Out of Context

28 Sep

Lots of things can be taken out of context. It is however the author’s burden to clarify. Redemption from a technologist from various battle fields.

1. Protobuf vs. JSON, XML or Avro. It is not a secret I “hate” protobuf. In the context of exchangeable data, a rigid RPC solution doesn’t make much sense.

2. Java vs. C#, Python or C(++)/PHP/Perl, Ruby, JavaScript …

Performance and platform zealot use C(++). PHP is at home with them to script their C(++) solutions for the web and Perl is for the backend. If we need highest performance and be fully open source, it is the best solution. This is the choice of Facebook and to some extent Google.

Java speed is not bad and it is more approachable for people like lots of libraries and less things to worry.  But it is always memory hunger and start slowly. Also the syntax and basic data type support is not the most desirable. I have no problem using it for projects that fit and customer desire. It is cheaper than C(++) in development for sure. It is also easy to setup clusters of middle-ware for business critical systems.

C# is comparable to Java. But for crazy reason Microsoft decided that only windows platform is worth supporting, leaving server and mobile to Java. When Java (Android) rules mobile and server, even staunchest Windows fan had to decamp to where jobs are. Windows become the old standard desktop only solution and so goes C#. Small business still uses Microsoft for all but large enterprises only use Microsoft for desktop. Monotouch/Unity attempted to piggyback on the skills of few die hard Microsoft developer left, cutting out their little survive space in the corner. If one doesn’t deliver what customer wants, customer will just go and not coming back. Said that, hack out quick client side solutions in C# is still much more easier and less frustrating than Java.

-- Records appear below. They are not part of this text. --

-- ==== Sys2Proof/Laws/State.lean ====
section
/-! SUPPORT. Laws/State.lean: what each named update leaves as it was, one lemma per field per update, so that no proof
unfolds a record update. Each is proved by way of an update with a variable in place of the new value, which keeps the
kernel from evaluating that value. -/
namespace Sys2Proof
namespace Machine

/-! ### Record updates -/

theorem withRegs_fresh (s : State) (regs' : List (Nat × BitVec 32)) : ({ s with regs := regs' } : State).fresh = s.fresh := rfl
theorem withRegs_mem (s : State) (regs' : List (Nat × BitVec 32)) : ({ s with regs := regs' } : State).mem = s.mem := rfl
theorem withRegs_clk (s : State) (regs' : List (Nat × BitVec 32)) : ({ s with regs := regs' } : State).clk = s.clk := rfl
theorem withRegs_glb (s : State) (regs' : List (Nat × BitVec 32)) : ({ s with regs := regs' } : State).glb = s.glb := rfl
theorem withRegs_frg (s : State) (regs' : List (Nat × BitVec 32)) : ({ s with regs := regs' } : State).frg = s.frg := rfl
theorem withRegs_hif (s : State) (regs' : List (Nat × BitVec 32)) : ({ s with regs := regs' } : State).hif = s.hif := rfl
theorem withRegs_tal (s : State) (regs' : List (Nat × BitVec 32)) : ({ s with regs := regs' } : State).tal = s.tal := rfl
theorem withRegs_gbk (s : State) (regs' : List (Nat × BitVec 32)) : ({ s with regs := regs' } : State).gbk = s.gbk := rfl
theorem withRegs_tim (s : State) (regs' : List (Nat × BitVec 32)) : ({ s with regs := regs' } : State).tim = s.tim := rfl
theorem withRegs_phs (s : State) (regs' : List (Nat × BitVec 32)) : ({ s with regs := regs' } : State).phs = s.phs := rfl
theorem withRegs_ldg (s : State) (regs' : List (Nat × BitVec 32)) : ({ s with regs := regs' } : State).ldg = s.ldg := rfl
theorem withRegs_fab (s : State) (regs' : List (Nat × BitVec 32)) : ({ s with regs := regs' } : State).fab = s.fab := rfl
theorem withRegs_por (s : State) (regs' : List (Nat × BitVec 32)) : ({ s with regs := regs' } : State).por = s.por := rfl
theorem withRegs_dry (s : State) (regs' : List (Nat × BitVec 32)) : ({ s with regs := regs' } : State).dry = s.dry := rfl
theorem withRegs_hlt (s : State) (regs' : List (Nat × BitVec 32)) : ({ s with regs := regs' } : State).hlt = s.hlt := rfl
theorem withRegs_pin (s : State) (regs' : List (Nat × BitVec 32)) : ({ s with regs := regs' } : State).pin = s.pin := rfl
theorem withRegs_prt (s : State) (regs' : List (Nat × BitVec 32)) : ({ s with regs := regs' } : State).prt = s.prt := rfl
theorem withRegs_dp (s : State) (regs' : List (Nat × BitVec 32)) : ({ s with regs := regs' } : State).dp = s.dp := rfl
theorem withRegs_tab (s : State) (regs' : List (Nat × BitVec 32)) : ({ s with regs := regs' } : State).tab = s.tab := rfl
theorem withRegs_fry (s : State) (regs' : List (Nat × BitVec 32)) : ({ s with regs := regs' } : State).fry = s.fry := rfl
theorem withRegs_tmg (s : State) (regs' : List (Nat × BitVec 32)) : ({ s with regs := regs' } : State).tmg = s.tmg := rfl
theorem withRegs_free (s : State) (regs' : List (Nat × BitVec 32)) : ({ s with regs := regs' } : State).free = s.free := rfl
theorem withRegs_pending (s : State) (regs' : List (Nat × BitVec 32)) : ({ s with regs := regs' } : State).pending = s.pending := rfl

Python is a very pleasant language with also a lot of libraries and framework. The widespread Python 2.x is also not new and pre-date OOP. But it is fun, practical and useful. Networking, data analysis and visualization are among its strength.

Ruby arise since Jython never was really not good enough to do everything cPython can do. A new language without the huge libraries, an asset and formidable task to support,  fits the bill.  Smaller than python to install but like python it is more maintainable than perl for new users, it fits into rapid prototyping and system administration.

JavaScript started life in browser. It is more familiar for web developer and like Ruby was designed and implemented in C/JVM early on. It is also sometimes used for data query and server-side development (node.js).

We also have other notable languages  like scala, go, F# and old SQL, LISP…

In the end, it is moot to judge these languages by simple shootout. Use the right tool for the right task. If the algorithm is chosen right and IO bottleneck were resolved, they can all do a lot of different jobs. If we need to do simple things in nanoseconds, we can do it in C or hand tuned Assembly. If for general server programming, Java, PHP and sometimes Python are the choices.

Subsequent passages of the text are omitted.